Blue albarellos of the Esteve Pharmacy

The Esteve pharmacy maintains a collection of several albarellos or blue jars. These are traditional medicinal jars designed to hold apothecaries' ointments and dry drugs. They are cylindrical and taller than they are wide, with a smaller diameter at the top. They are cobalt blue in color. The base is never colored, which possibly means that the albarellos were bathed in color while holding them from the base. The interior is of white enamel.

There are three types of albarellos, as follows:
- simple, which are used to store specific elements in their natural state. These are the largest of the 3 types.
- compounds, containing drugs made of simple elements of frequent use and long conservation. These include ointments and medicinal preserves and are of medium size.
- "cordialer" albarellos, containing semi-elaborated products, extracts or powder of simple products or special compounds of infrequent use, and confections. These are smaller and are named after the "cordialer", the cupboard where they are stored.
The simple ones measure about 30 cm, while the cordialer ones measure about 13–14 cm.

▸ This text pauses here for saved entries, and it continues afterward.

theorem State.routineStep_wf {s : State} {n : Nat} {r : Run} {t : State × Run} (h : State.routineStep s n r = t) (hw : Memory.wf s.core.1 = true) : Memory.wf t.1.core.1 = true := by
  subst h
  unfold State.routineStep
  repeat' first | (with_reducible assumption) | (simp (maxDischargeDepth := 9) [*]; done) | (simp (maxDischargeDepth := 9) [*, State.nttStep_wf ‹State.nttStep _ _ _ _ _ _ = _›]; done) | (simp (maxDischargeDepth := 9) [*, State.core]; done) | split | (refine foldl_wf _ (fun _ _ _ => ?_) _ _ ?_) | (dsimp only; split) | (simp (maxDischargeDepth := 9) [*]; refine foldl_wf _ (fun _ _ _ => ?_) _ _ ?_)

@[simp] theorem State.routineSteps_rest (n : Nat) : ∀ (k : Nat) (s : State) (r : Run), (s.routineSteps n r k).1.core.2 = s.core.2
  | 0, _, _ => rfl
  | k + 1, s, r => (State.routineSteps_rest n k _ _).trans (State.routineStep_rest rfl)

@[simp] theorem State.routineSteps_wf (n : Nat) : ∀ (k : Nat) (s : State) (r : Run), Memory.wf s.core.1 = true → Memory.wf (s.routineSteps n r k).1.core.1 = true
  | 0, _, _, hw => hw
  | k + 1, _, _, hw => State.routineSteps_wf n k _ _ (State.routineStep_wf rfl hw)

@[simp] theorem State.finishRoutine_rest (s : State) (n : Nat) : (State.finishRoutine s n).core.2 = s.core.2 := by
  unfold State.finishRoutine
  split <;> simp

@[simp] theorem State.finishRoutine_wf (s : State) (n : Nat) (hw : Memory.wf s.core.1 = true) : Memory.wf (State.finishRoutine s n).core.1 = true := by
  unfold State.finishRoutine
  split <;> simp (maxDischargeDepth := 9) [hw]

theorem State.someSteps_rest {s : State} {n : Nat} {r : Run} {t : State × Run} (h : State.someSteps s n r = t) : t.1.core.2 = s.core.2 := by
  subst h
  simp [State.someSteps]

theorem State.someSteps_wf {s : State} {n : Nat} {r : Run} {t : State × Run} (h : State.someSteps s n r = t) (hw : Memory.wf s.core.1 = true) : Memory.wf t.1.core.1 = true := by
  subst h
  simp [State.someSteps, hw]

theorem State.resumeMicro_core {s : State} {n : Nat} {x : Ctx} {t : Ctx × State} (h : State.resumeMicro s n x = t) : t.2.core = s.core := by
  subst h
  unfold State.resumeMicro
  dsimp only
  repeat' split
  all_goals simp

/-! Front. -/

@[simp] theorem State.setFront_core (s : State) (n : Nat) (f : Front) : (State.setFront s n f).core = s.core := by
  simp only [State.setFront]
  repeat' first | (with_reducible rfl) | (simp ; done) | (simp [State.core]; done) | split

@[simp] theorem State.predFlush_core (s : State) (n : Nat) : (State.predFlush s n).core = s.core := by simp [State.predFlush]

@[simp] theorem State.icacheFlush_core (s : State) (n : Nat) : (State.icacheFlush s n).core = s.core := by simp [State.icacheFlush]

@[simp] theorem State.perfAdd_core (s : State) (n ev k : Nat) : (State.perfAdd s n ev k).core = s.core := by simp [State.perfAdd]

@[simp] theorem State.perfOpened_core (s : State) (n : Nat) : (State.perfOpened s n).core = s.core := by simp [State.perfOpened]

/-! Jobs. -/

@[simp] theorem State.enter_core (s : State) (n c : Nat) : (State.enter s n c).core = s.core := by
  unfold State.enter
  repeat' first | (with_reducible rfl) | (simp ; done) | (simp [State.resumeMicro_core ‹State.resumeMicro _ _ _ = _›]; done) | (simp [State.core]; done) | split | (refine (foldl_core _ (fun _ _ => ?_) _ _).trans ?_) | (dsimp only; split) | (simp ; refine (foldl_core _ (fun _ _ => ?_) _ _).trans ?_)

@[simp] theorem State.settleCtx_core (s : State) (n c : Nat) : (State.settleCtx s n c).core = s.core := by simp [State.settleCtx]

@[simp] theorem State.raiseLine_core (s : State) (n i : Nat) : (State.raiseLine s n i).core = s.core := by simp [State.raiseLine]

@[simp] theorem State.runOf_core (s : State) (n : Nat) (l : List Nat) : (State.runOf s n l).core = s.core := by
  simp only [State.runOf]
  repeat' first | (with_reducible rfl) | (simp ; done) | (simp [State.pick_core ‹State.pick _ _ = _›]; done) | (simp [State.core]; done) | split

@[simp] theorem State.runNext_core (s : State) (n : Nat) : (State.runNext s n).core = s.core := by
  simp only [State.runNext]
  repeat' first | (with_reducible rfl) | (simp ; done) | (simp [State.pick_core ‹State.pick _ _ = _›]; done) | (simp [State.core]; done) | split

@[simp] theorem State.runOther_core (s : State) (n c : Nat) : (State.runOther s n c).core = s.core := by simp [State.runOther]

theorem State.takeArea_rest {s : State} {n c : Nat} {t : Nat × State} (h : State.takeArea s n c = some t) : t.2.core.2 = s.core.2 := by
  unfold State.takeArea at h
  dsimp only at h
  repeat' split at h
  all_goals cases h
  all_goals first | (with_reducible rfl) | simp

theorem State.takeArea_wf {s : State} {n c : Nat} {t : Nat × State} (h : State.takeArea s n c = some t) (hw : Memory.wf s.core.1 = true) : Memory.wf t.2.core.1 = true := by
  unfold State.takeArea at h
  dsimp only at h
  repeat' split at h
  all_goals cases h
  all_goals first | (with_reducible exact hw) | simp (maxDischargeDepth := 9) [hw]

@[simp] theorem State.freeArea_rest (s : State) (n c : Nat) : (State.freeArea s n c).core.2 = s.core.2 := by
  unfold State.freeArea
  dsimp only
  repeat' split
  all_goals simp

@[simp] theorem State.freeArea_wf (s : State) (n c : Nat) (hw : Memory.wf s.core.1 = true) : Memory.wf (State.freeArea s n c).core.1 = true := by
  unfold State.freeArea
  dsimp only
  repeat' split
  all_goals simp (maxDischargeDepth := 9) [hw]

@[simp] theorem State.stopDma_core (s : State) (n c : Nat) : (State.stopDma s n c).core = s.core := by
  unfold State.stopDma
  dsimp only
  repeat' first | (with_reducible rfl) | (simp ; done) | (simp [State.core]; done) | split | (dsimp only; split) | (refine (foldl_core _ (fun _ _ => ?_) _ _).trans ?_) | (simp ; refine (foldl_core _ (fun _ _ => ?_) _ _).trans ?_)

@[simp] theorem State.dropHash_core (s : State) (k h : Nat) : (State.dropHash s k h).core = s.core := by simp [State.dropHash]

@[simp] theorem State.dropSessions_core (s : State) (n c : Nat) : (State.dropSessions s n c).core = s.core := by
  unfold State.dropSessions
  repeat' first | (with_reducible rfl) | (simp ; done) | (simp [State.core]; done) | split | (refine (foldl_core _ (fun _ _ => ?_) _ _).trans ?_) | (dsimp only; split) | (simp ; refine (foldl_core _ (fun _ _ => ?_) _ _).trans ?_)

@[simp] theorem State.dropKp_core (s : State) (n : Nat) : (State.dropKp s n).core = s.core := by simp [State.dropKp]

@[simp] theorem State.dropRegions_rest (s : State) (n c : Nat) : (State.dropRegions s n c).core.2 = s.core.2 := by
  unfold State.dropRegions
  dsimp only
  repeat' first | (with_reducible rfl) | (simp ; done) | (simp [State.core]; done) | split | (dsimp only; split) | (refine (foldl_rest _ (fun _ _ => ?_) _ _).trans ?_) | (simp ; refine (foldl_rest _ (fun _ _ => ?_) _ _).trans ?_)

@[simp] theorem State.dropRegions_wf (s : State) (n c : Nat) (hw : Memory.wf s.core.1 = true) : Memory.wf (State.dropRegions s n c).core.1 = true := by
  unfold State.dropRegions
  dsimp only
  refine foldl_wf _ (fun s' _ h => ?_) _ _ hw
  split
  · exact memErase_wf _ _ _ h
  · exact h

@[simp] theorem State.scrubCtx_rest (s : State) (n c : Nat) : (State.scrubCtx s n c).core.2 = s.core.2 := by simp [State.scrubCtx]

@[simp] theorem State.scrubCtx_wf (s : State) (n c : Nat) (hw : Memory.wf s.core.1 = true) : Memory.wf (State.scrubCtx s n c).core.1 = true := by simp (maxDischargeDepth := 9) [State.scrubCtx, *]

@[simp] theorem State.freeCtx_rest (s : State) (n c : Nat) (scrub : Bool) : (State.freeCtx s n c scrub).core.2 = s.core.2 := by
  unfold State.freeCtx
  split <;> simp

@[simp] theorem State.freeCtx_wf (s : State) (n c : Nat) (scrub : Bool) (hw : Memory.wf s.core.1 = true) : Memory.wf (State.freeCtx s n c scrub).core.1 = true := by
  unfold State.freeCtx
  split <;> simp (maxDischargeDepth := 9) [hw]

@[simp] theorem State.complete_rest (s : State) (k q : Nat) (id : Word) (status engine ctx : Nat) (result : Word) (cycles : Word) : (State.complete s k q id status engine ctx result cycles).core.2 = s.core.2 := by
  unfold State.complete
  dsimp only
  repeat' split
  all_goals simp

@[simp] theorem State.complete_wf (s : State) (k q : Nat) (id : Word) (status engine ctx : Nat) (result : Word) (cycles : Word) (hw : Memory.wf s.core.1 = true) : Memory.wf (State.complete s k q id status engine ctx result cycles).core.1 = true := by
  unfold State.complete
  dsimp only
  repeat' split
  all_goals simp (maxDischargeDepth := 9) [hw]

@[simp] theorem State.endJob_rest (s : State) (n c status : Nat) (result : Word) : (State.endJob s n c status result).core.2 = s.core.2 := by
  unfold State.endJob
  dsimp only
  split <;> simp

@[simp] theorem State.endJob_wf (s : State) (n c status : Nat) (result : Word) (hw : Memory.wf s.core.1 = true) : Memory.wf (State.endJob s n c status result).core.1 = true := by
  unfold State.endJob
  dsimp only
  split <;> simp (maxDischargeDepth := 9) [hw]

@[simp] theorem State.endCtx_rest (s : State) (n c status : Nat) (scrub : Bool) : (State.endCtx s n c status scrub).core.2 = s.core.2 := by simp [State.endCtx]

@[simp] theorem State.endCtx_wf (s : State) (n c status : Nat) (scrub : Bool) (hw : Memory.wf s.core.1 = true) : Memory.wf (State.endCtx s n c status scrub).core.1 = true := by simp (maxDischargeDepth := 9) [State.endCtx, *]

@[simp] theorem State.endAll_rest (s : State) (n status : Nat) : (State.endAll s n status).core.2 = s.core.2 := by
  unfold State.endAll
  repeat' first | (with_reducible rfl) | (simp ; done) | (simp [State.core]; done) | split | (refine (foldl_rest _ (fun _ _ => ?_) _ _).trans ?_) | (dsimp only; split) | (simp ; refine (foldl_rest _ (fun _ _ => ?_) _ _).trans ?_)

@[simp] theorem State.endAll_wf (s : State) (n status : Nat) (hw : Memory.wf s.core.1 = true) : Memory.wf (State.endAll s n status).core.1 = true := by
  unfold State.endAll
  repeat' first | (with_reducible assumption) | (simp (maxDischargeDepth := 9) [*]; done) | (simp (maxDischargeDepth := 9) [*, State.core]; done) | split | (refine foldl_wf _ (fun _ _ _ => ?_) _ _ ?_) | (dsimp only; split) | (simp (maxDischargeDepth := 9) [*]; refine foldl_wf _ (fun _ _ _ => ?_) _ _ ?_)

@[simp] theorem State.haltEngine_rest (s : State) (n : Nat) : (State.haltEngine s n).core.2 = s.core.2 := by simp [State.haltEngine]

@[simp] theorem State.haltEngine_wf (s : State) (n : Nat) (hw : Memory.wf s.core.1 = true) : Memory.wf (State.haltEngine s n).core.1 = true := by simp (maxDischargeDepth := 9) [State.haltEngine, *]

@[simp] theorem State.machineCheck_rest (s : State) (n cause : Nat) (addr : Word) (victim : Option Nat) : (State.machineCheck s n cause addr victim).core.2 = s.core.2 := by
  unfold State.machineCheck
  dsimp only
  split <;> simp

@[simp] theorem State.machineCheck_wf (s : State) (n cause : Nat) (addr : Word) (victim : Option Nat) (hw : Memory.wf s.core.1 = true) : Memory.wf (State.machineCheck s n cause addr victim).core.1 = true := by
  unfold State.machineCheck
  dsimp only
  split <;> simp (maxDischargeDepth := 9) [hw]

@[simp] theorem State.faultCtx_rest (s : State) (n c code : Nat) (addr pc : Word) (precise restart : Bool) : (State.faultCtx s n c code addr pc precise restart).core.2 = s.core.2 := by
  unfold State.faultCtx
  dsimp only
  repeat' split
  all_goals simp

@[simp] theorem State.faultCtx_wf (s : State) (n c code : Nat) (addr pc : Word) (precise restart : Bool) (hw : Memory.wf s.core.1 = true) : Memory.wf (State.faultCtx s n c code addr pc precise restart).core.1 = true := by
  unfold State.faultCtx
  dsimp only
  repeat' split
  all_goals simp (maxDischargeDepth := 9) [hw]

theorem State.spill_rest {s : State} {n c : Nat} {t : State} (h : State.spill s n c = some t) : t.core.2 = s.core.2 := by
  simp only [State.spill] at h
  repeat' first | (cases h; done) | (cases h; (with_reducible rfl)) | (cases h; (simp ; done)) | (cases h; (simp [State.takeArea_rest ‹State.takeArea _ _ _ = _›]; done)) | split at h

theorem State.spill_wf {s : State} {n c : Nat} {t : State} (h : State.spill s n c = some t) (hw : Memory.wf s.core.1 = true) : Memory.wf t.core.1 = true := by
  simp only [State.spill] at h
  repeat' first | (cases h; done) | (cases h; (with_reducible assumption)) | (cases h; (simp (maxDischargeDepth := 9) [*]; done)) | (cases h; (simp (maxDischargeDepth := 9) [*, State.takeArea_wf ‹State.takeArea _ _ _ = _›]; done)) | split at h

@[simp] theorem State.claim_core (s : State) (n b : Nat) : (State.claim s n b).core = s.core := by simp [State.claim]

theorem State.makeBank_rest {s : State} {n : Nat} {what : Retry} {t : Bool × Nat × State} (h : State.makeBank s n what = some t) : t.2.2.core.2 = s.core.2 := by
  simp only [State.makeBank] at h
  repeat' first | (cases h; done) | (cases h; (with_reducible rfl)) | (cases h; (simp ; done)) | (cases h; (simp [State.pick_core ‹State.pick _ _ = _›]; done)) | (cases h; (simp [State.spill_rest ‹State.spill _ _ _ = _›]; done)) | (cases h; (simp [State.pick_core ‹State.pick _ _ = _›, State.spill_rest ‹State.spill _ _ _ = _›]; done)) | split at h

theorem State.makeBank_wf {s : State} {n : Nat} {what : Retry} {t : Bool × Nat × State} (h : State.makeBank s n what = some t) (hw : Memory.wf s.core.1 = true) : Memory.wf t.2.2.core.1 = true := by
  simp only [State.makeBank] at h
  repeat' first | (cases h; done) | (cases h; (with_reducible assumption)) | (cases h; (simp (maxDischargeDepth := 9) [*]; done)) | (cases h; (simp (maxDischargeDepth := 9) [*, State.pick_core ‹State.pick _ _ = _›]; done)) | (cases h; (simp (maxDischargeDepth := 9) [*, State.spill_wf ‹State.spill _ _ _ = _›]; done)) | (cases h; (simp (maxDischargeDepth := 9) [*, State.pick_core ‹State.pick _ _ = _›, State.spill_wf ‹State.spill _ _ _ = _›]; done)) | split at h

@[simp] theorem State.bring_rest (s : State) (n c : Nat) : (State.bring s n c).core.2 = s.core.2 := by
  simp only [State.bring]
  repeat' first | (with_reducible rfl) | (simp ; done) | (simp [State.makeBank_rest ‹State.makeBank _ _ _ = _›]; done) | (simp [State.core]; done) | split

@[simp] theorem State.bring_wf (s : State) (n c : Nat) (hw : Memory.wf s.core.1 = true) : Memory.wf (State.bring s n c).core.1 = true := by
  simp only [State.bring]
  repeat' first | (with_reducible assumption) | (simp (maxDischargeDepth := 9) [*]; done) | (simp (maxDischargeDepth := 9) [*, State.makeBank_wf ‹State.makeBank _ _ _ = _›]; done) | (simp (maxDischargeDepth := 9) [*, State.core]; done) | split

@[simp] theorem State.fill_rest (s : State) (n c : Nat) : (State.fill s n c).core.2 = s.core.2 := by
  simp only [State.fill]
  repeat' first | (with_reducible rfl) | (simp ; done) | (simp [State.makeBank_rest ‹State.makeBank _ _ = _›]; done) | (simp [State.core]; done) | split

@[simp] theorem State.fill_wf (s : State) (n c : Nat) (hw : Memory.wf s.core.1 = true) : Memory.wf (State.fill s n c).core.1 = true := by
  simp only [State.fill]
  repeat' first | (with_reducible assumption) | (simp (maxDischargeDepth := 9) [*]; done) | (simp (maxDischargeDepth := 9) [*, State.makeBank_wf ‹State.makeBank _ _ = _›]; done) | (simp (maxDischargeDepth := 9) [*, State.core]; done) | split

They were initially not decorated in order to reduce costs. The interior is of white glazed enamel, which could be due to either a fashion or a practical reason. With no decoration, the pharmacist had greater freedom to reuse the jars. However, the fact they had no written signs could lead to confusion, so it was common to place diagonal paper bands on the jars, labeled in Gothic letters. This identification system was used until Josep Esteve modernized the system.

Josep Esteve added labels to the albarellos without heating them. Not only did he paint them, but he also imitated a polychrome contemporary production from Banyoles and drew a medallion of Louis XVI style (a clear influence from France) and yellow vertical profiling with a red ribbon. A few bunches of parsley on the side highlighted it in yellow. The free space inside the oval included the written abbreviation of the jar content. This innovation could have come from the rivalry with the Martí pharmacy from Puigcerdà during the 18th century. Other collections of the Iberian peninsula also introduced this system.

Blue albarellos are found in Llívia (87), Barcelona (28), El Masnou (75) and Ille-sur-Têt (40). There are also others scattered throughout museums. Their origin is unknown and has been an intriguing mystery, because it is not clear where or when they originated.